(Data extracted from a collection)
/-- Score of query row `i` of head `h` against key `j`. -/
def anScore (m : Mod) (r : W1024) (caps : List Cap) (q k : LoadA) (eff : Nat) (p : Num) (h i j : Nat) : Num :=
  let d := AnRec.dim r
  let qb := (h * AnRec.seqQ r + i) * d
  let kb := (h / (AnRec.heads r / AnRec.kv r) * AnRec.seqK r + j) * d
  let fd : Feed := (List.range d).map fun x => (some (qb + x), kb + x)
  let s := (num32 (AnRec.c r)).mulR ((floatAcc (AnRec.attr r) eff q k fd).1.mulR p)
  let s := match capOf caps 4 with | some mk => s.addR (m.real mk (i * AnRec.seqK r + j)) | none => s
  if AnRec.causal r && decide ((i : Int) + AnRec.off r < (j : Int)) then .inf true else s

/-- One key block of a row: keys `js` (R176). -/
def anBlock (m : Mod) (r : W1024) (caps : List Cap) (q k v : LoadA) (eff : Nat) (p pv : Num) (h i : Nat) (js : List Nat)
    (st : AnRow) : AnRow :=
  let d := AnRec.dim r
  let ss := js.map (anScore m r caps q k eff p h i)
  let mNew := st.mx.max (vecMax ss)
  if mNew = .inf true then st
  else
    let alpha := (st.mx.addR mNew.neg).exp
    let ps := ss.map fun s => (s.addR mNew.neg).exp
    let pf := AnRec.pFmt r
    let pq := ps.map fun x => decodeF pf (encodeF pf true (if pf = E4M3 then x.mulR (.fin false 256 0) else x)).1
    let vf := joinF pf (asArr (capFmt caps 2))
    let g := groupSize (AnRec.attr r) vf
    let kvh := h / (AnRec.heads r / AnRec.kv r)
    let o := ((List.range d).zip st.o).map fun x =>
      let acc := reduceSum g 0 ((js.zip pq).map fun y => y.2.mul (v.at ((kvh * AnRec.seqK r + y.1) * d + x.1)).1)
      (x.2.mulR alpha).addR (acc.mulR pv)
    { mx := mNew, l := (st.l.mulR alpha).addR (vecSum ps), o := o }

/-- One row of one head. -/
def anRow (m : Mod) (r : W1024) (caps : List Cap) (q k v : LoadA) (eff : Nat) (p pv : Num) (h i : Nat) : AnRow :=
  let n := AnRec.seqK r
  (List.range (ceilDiv n 128)).foldl (fun st b =>
    anBlock m r caps q k v eff p pv h i ((List.range (min 128 (n - 128 * b))).map (128 * b + ·)) st)
    { mx := .inf true, l := .zero, o := List.replicate (AnRec.dim r) .zero }

/-- A run of `ATTN`. -/
def Mod.attnRun (m : Mod) (r : W1024) (caps : List Cap) (ov : Over) : RunRes :=
  match capOf caps 0, capOf caps 1, capOf caps 2, capOf caps 3 with
  | some a, some b, some v, some out =>
    let qd := At.qload (AnRec.attr r)
    let (req, qs) := ov.reqOf a
    let eff := effFmt (AnRec.attr r) req a.fmt b.fmt
    let la := m.loadA a qd eff qs
    let lb := m.loadB b
    let lv := m.loadB v
    let p := (if qd then num32 qs else a.scale).mulR b.scale
    let ps := if AnRec.pFmt r = E4M3 then Num.fin false 1 (-8) else .one
    let rows := (List.range (AnRec.heads r * AnRec.seqQ r)).map fun x =>
      anRow m r caps la lb lv eff p (ps.mulR v.scale) (x / AnRec.seqQ r) (x % AnRec.seqQ r)
    let ys := rows.flatMap fun s => s.o.map fun y =>
      some (if s.l.isZero then .zero else y.mulR (Num.one.div s.l))
    let t := ov.target out
    let pl := t.store ys
    let lse : List OutW := match capOf caps 5 with
      | some x =>
        let t := x.target
        [{ cap := x, fmt := t.fmt, scale := t.scale,
           plane := t.store (rows.map fun s => some (if s.l.isZero then .inf true else s.mx.addR s.l.log)) }]
      | none => []
    { outs := { cap := out, fmt := t.fmt, scale := t.scale, plane := pl } :: lse,
      loads := loadStats a qd eff la ++ loadStats b false eff lb ++ loadStats v false eff lv,
      arr := some (arrayLoad (AnRec.attr r) eff (AnRec.seqQ r) (AnRec.seqK r) (AnRec.dim r) la lb),
      status := if pl.bad then ST_BAD_SCALE else ST_OK }
  | _, _, _, _ => {}

end Sys2Proof.Machine
end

§ Exercise
Copy from the entries only those lines that hold the word "false".

§ Exercise output
    let pq := ps.map fun x => decodeF pf (encodeF pf true (if pf = E4M3 then x.mulR (.fin false 256 0) else x)).1
    let ps := if AnRec.pFmt r = E4M3 then Num.fin false 1 (-8) else .one
      loads := loadStats a qd eff la ++ loadStats b false eff lb ++ loadStats v false eff lv,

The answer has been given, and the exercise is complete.